* _WHAT TO WORK ON_: Nothing outside the range is wanted. Repeat exactly the lines below from the one with "formatB_eq_or hbase (by" through the one with "0x30000000 (by decide)]".

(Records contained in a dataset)
----------------
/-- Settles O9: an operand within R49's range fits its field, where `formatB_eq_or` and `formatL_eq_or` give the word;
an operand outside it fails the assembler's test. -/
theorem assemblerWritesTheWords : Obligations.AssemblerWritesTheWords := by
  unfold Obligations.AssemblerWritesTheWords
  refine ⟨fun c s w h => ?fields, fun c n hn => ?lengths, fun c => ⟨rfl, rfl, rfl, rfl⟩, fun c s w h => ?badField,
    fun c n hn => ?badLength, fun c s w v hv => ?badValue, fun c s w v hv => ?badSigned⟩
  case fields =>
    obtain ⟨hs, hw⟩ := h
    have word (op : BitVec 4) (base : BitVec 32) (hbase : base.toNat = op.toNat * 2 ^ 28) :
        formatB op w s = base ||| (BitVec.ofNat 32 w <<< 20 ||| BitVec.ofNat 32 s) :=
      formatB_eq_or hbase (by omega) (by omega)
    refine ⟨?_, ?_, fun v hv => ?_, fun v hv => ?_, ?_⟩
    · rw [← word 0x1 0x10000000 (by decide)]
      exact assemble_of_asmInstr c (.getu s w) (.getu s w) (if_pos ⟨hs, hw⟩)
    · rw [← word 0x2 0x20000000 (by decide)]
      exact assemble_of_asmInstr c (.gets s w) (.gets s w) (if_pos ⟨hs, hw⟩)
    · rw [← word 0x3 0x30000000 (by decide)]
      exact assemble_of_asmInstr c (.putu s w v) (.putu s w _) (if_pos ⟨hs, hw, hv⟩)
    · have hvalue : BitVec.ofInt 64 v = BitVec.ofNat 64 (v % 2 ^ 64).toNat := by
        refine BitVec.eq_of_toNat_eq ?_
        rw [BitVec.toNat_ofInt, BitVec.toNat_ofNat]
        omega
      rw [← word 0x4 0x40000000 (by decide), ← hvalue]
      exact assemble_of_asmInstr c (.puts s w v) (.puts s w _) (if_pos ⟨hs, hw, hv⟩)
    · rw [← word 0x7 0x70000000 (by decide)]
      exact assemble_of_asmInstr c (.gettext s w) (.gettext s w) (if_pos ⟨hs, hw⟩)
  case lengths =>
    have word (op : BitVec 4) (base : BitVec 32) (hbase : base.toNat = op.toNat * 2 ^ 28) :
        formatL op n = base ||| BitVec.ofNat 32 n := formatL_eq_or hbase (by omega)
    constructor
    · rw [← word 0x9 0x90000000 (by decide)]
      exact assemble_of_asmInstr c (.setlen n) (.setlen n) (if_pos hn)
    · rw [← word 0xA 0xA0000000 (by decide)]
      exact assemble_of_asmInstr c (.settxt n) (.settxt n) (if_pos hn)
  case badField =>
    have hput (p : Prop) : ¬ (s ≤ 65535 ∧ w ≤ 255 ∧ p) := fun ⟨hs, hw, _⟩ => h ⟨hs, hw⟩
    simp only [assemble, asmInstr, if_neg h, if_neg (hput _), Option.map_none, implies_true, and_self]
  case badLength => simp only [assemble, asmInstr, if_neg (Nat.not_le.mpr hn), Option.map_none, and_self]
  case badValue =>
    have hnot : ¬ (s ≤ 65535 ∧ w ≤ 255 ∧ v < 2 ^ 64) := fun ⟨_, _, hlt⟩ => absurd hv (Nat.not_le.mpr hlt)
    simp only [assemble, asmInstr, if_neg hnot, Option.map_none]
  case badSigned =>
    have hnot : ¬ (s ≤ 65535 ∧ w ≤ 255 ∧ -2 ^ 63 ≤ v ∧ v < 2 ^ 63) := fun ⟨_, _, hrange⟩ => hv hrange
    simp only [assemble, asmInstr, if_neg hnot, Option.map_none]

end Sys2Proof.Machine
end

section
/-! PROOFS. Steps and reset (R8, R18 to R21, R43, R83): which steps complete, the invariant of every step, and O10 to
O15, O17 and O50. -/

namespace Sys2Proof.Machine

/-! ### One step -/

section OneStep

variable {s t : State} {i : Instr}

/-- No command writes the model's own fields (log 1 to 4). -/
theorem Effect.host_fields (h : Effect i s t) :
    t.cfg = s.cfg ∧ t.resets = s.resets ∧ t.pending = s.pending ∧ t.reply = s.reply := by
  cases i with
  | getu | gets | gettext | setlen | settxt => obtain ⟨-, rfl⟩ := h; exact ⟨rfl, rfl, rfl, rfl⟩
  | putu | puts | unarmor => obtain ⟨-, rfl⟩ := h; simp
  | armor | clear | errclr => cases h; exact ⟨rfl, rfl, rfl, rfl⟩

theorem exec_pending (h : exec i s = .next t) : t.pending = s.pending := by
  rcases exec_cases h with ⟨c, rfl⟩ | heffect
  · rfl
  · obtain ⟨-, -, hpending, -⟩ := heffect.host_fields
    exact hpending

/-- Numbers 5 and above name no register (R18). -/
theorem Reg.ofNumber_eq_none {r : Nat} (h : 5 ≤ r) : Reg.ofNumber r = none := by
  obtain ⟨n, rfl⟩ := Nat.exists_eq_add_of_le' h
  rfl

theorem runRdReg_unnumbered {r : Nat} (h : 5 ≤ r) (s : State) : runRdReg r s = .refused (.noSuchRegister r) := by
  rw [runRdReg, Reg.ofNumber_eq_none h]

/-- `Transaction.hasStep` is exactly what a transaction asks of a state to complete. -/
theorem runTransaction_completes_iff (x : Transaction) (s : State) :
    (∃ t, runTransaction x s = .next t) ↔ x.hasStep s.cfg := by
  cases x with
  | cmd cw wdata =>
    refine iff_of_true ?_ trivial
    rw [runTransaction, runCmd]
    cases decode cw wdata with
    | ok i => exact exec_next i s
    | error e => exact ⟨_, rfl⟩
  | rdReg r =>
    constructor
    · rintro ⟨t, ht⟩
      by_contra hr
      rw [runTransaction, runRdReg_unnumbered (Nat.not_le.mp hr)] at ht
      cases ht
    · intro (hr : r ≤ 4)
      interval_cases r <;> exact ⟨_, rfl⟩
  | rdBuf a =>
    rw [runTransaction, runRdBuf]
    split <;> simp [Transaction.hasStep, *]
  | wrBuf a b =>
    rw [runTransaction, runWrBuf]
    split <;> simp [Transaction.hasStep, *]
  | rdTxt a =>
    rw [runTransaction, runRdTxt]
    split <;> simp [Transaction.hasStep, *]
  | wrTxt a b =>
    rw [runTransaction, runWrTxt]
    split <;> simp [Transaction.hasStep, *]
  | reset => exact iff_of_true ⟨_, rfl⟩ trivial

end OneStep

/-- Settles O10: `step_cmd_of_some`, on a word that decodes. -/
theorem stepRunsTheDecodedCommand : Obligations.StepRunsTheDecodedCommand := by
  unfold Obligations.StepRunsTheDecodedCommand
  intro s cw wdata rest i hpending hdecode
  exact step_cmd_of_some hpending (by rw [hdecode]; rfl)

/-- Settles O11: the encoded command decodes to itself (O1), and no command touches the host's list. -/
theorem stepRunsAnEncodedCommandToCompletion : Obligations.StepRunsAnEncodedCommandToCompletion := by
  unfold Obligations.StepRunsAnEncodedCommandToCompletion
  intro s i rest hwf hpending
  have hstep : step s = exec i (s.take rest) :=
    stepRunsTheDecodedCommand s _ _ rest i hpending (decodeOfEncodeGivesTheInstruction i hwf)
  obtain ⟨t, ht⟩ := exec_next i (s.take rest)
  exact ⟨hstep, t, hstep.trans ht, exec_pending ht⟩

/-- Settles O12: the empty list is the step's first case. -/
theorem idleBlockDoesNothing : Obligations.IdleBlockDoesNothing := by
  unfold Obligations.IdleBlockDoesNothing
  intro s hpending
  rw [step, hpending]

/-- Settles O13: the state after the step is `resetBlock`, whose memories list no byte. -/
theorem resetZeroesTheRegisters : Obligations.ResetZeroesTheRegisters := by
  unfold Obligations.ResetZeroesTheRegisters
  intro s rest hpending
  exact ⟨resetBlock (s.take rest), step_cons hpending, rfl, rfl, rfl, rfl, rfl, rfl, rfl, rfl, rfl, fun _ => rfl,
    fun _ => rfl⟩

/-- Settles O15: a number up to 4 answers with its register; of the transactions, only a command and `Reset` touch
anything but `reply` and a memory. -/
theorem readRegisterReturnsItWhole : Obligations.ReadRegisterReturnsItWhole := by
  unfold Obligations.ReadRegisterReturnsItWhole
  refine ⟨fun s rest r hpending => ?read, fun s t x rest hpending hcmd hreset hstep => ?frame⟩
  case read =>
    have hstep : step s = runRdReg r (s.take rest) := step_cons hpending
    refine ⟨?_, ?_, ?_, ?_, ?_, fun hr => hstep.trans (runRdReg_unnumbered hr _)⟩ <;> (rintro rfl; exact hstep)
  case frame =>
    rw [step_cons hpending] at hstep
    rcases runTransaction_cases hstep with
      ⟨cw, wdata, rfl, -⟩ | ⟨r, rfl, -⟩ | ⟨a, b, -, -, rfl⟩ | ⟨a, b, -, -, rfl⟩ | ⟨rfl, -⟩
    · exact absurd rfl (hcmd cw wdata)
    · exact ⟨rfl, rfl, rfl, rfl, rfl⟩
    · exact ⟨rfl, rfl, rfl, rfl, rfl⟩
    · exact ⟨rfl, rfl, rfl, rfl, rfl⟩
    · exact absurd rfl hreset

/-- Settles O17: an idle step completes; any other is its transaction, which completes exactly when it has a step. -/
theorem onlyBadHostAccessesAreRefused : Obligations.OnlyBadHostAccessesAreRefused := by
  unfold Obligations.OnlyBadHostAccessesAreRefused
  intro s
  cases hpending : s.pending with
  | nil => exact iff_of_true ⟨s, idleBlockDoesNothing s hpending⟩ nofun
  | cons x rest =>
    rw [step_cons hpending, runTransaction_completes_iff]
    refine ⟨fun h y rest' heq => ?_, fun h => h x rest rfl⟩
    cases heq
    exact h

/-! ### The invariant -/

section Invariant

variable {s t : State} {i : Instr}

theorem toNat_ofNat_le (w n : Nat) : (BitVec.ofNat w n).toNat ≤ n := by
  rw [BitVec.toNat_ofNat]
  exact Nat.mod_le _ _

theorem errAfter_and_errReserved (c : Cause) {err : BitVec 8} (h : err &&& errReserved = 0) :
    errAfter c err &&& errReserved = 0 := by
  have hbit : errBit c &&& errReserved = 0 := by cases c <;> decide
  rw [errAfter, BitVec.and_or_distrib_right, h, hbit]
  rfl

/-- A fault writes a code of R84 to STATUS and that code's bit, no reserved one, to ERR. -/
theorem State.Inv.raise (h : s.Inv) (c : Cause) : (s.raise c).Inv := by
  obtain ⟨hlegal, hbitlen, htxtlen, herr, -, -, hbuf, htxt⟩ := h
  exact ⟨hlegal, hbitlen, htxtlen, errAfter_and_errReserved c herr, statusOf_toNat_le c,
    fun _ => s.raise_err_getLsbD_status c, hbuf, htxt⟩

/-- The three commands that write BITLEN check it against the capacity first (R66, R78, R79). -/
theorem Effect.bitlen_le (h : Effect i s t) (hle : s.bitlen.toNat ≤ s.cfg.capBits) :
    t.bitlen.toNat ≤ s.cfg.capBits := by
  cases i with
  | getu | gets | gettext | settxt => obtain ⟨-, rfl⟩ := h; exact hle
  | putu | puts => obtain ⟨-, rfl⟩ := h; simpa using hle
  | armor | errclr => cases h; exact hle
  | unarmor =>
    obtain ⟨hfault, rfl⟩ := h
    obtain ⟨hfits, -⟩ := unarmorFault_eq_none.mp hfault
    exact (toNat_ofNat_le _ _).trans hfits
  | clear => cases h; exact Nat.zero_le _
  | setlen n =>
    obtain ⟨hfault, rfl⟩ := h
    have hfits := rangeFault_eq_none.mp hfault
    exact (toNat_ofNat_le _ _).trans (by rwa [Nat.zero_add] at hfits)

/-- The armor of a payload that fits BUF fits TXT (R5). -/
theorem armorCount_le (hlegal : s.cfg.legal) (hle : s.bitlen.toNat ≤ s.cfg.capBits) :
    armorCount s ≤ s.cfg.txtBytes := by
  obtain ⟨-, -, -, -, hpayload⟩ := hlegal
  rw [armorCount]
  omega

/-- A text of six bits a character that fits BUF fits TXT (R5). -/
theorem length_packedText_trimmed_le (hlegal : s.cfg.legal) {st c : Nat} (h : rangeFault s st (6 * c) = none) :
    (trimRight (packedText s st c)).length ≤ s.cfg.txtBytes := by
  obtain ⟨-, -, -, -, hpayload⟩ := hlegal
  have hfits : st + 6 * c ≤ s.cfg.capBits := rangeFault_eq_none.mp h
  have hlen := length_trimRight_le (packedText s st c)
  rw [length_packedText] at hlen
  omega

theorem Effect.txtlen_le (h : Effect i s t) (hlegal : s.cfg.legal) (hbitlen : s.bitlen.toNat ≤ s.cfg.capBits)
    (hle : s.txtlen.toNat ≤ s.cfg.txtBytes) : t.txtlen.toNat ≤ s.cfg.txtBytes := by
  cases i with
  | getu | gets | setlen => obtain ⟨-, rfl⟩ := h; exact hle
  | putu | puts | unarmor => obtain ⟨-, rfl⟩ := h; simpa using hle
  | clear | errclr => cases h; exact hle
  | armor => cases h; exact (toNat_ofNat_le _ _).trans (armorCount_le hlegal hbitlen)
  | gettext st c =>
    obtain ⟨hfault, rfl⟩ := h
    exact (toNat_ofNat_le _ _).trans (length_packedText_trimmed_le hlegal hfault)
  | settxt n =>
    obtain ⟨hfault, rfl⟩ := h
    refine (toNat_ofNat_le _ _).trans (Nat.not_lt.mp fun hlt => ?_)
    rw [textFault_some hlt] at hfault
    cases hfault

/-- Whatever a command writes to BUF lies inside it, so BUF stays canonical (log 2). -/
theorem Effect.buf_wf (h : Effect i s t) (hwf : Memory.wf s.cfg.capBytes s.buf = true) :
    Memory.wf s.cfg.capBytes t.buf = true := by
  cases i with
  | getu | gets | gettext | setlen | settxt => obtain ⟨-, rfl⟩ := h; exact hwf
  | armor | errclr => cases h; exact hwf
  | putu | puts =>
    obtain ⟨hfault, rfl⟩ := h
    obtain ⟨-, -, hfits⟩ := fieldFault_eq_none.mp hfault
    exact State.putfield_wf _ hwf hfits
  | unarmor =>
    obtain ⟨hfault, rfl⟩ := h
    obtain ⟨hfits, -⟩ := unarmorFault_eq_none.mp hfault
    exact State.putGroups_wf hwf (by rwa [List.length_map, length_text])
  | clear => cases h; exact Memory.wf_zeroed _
----------------
* _TASK OUTPUT_:
      formatB_eq_or hbase (by omega) (by omega)
    refine ⟨?_, ?_, fun v hv => ?_, fun v hv => ?_, ?_⟩
    · rw [← word 0x1 0x10000000 (by decide)]
      exact assemble_of_asmInstr c (.getu s w) (.getu s w) (if_pos ⟨hs, hw⟩)
    · rw [← word 0x2 0x20000000 (by decide)]
      exact assemble_of_asmInstr c (.gets s w) (.gets s w) (if_pos ⟨hs, hw⟩)
    · rw [← word 0x3 0x30000000 (by decide)]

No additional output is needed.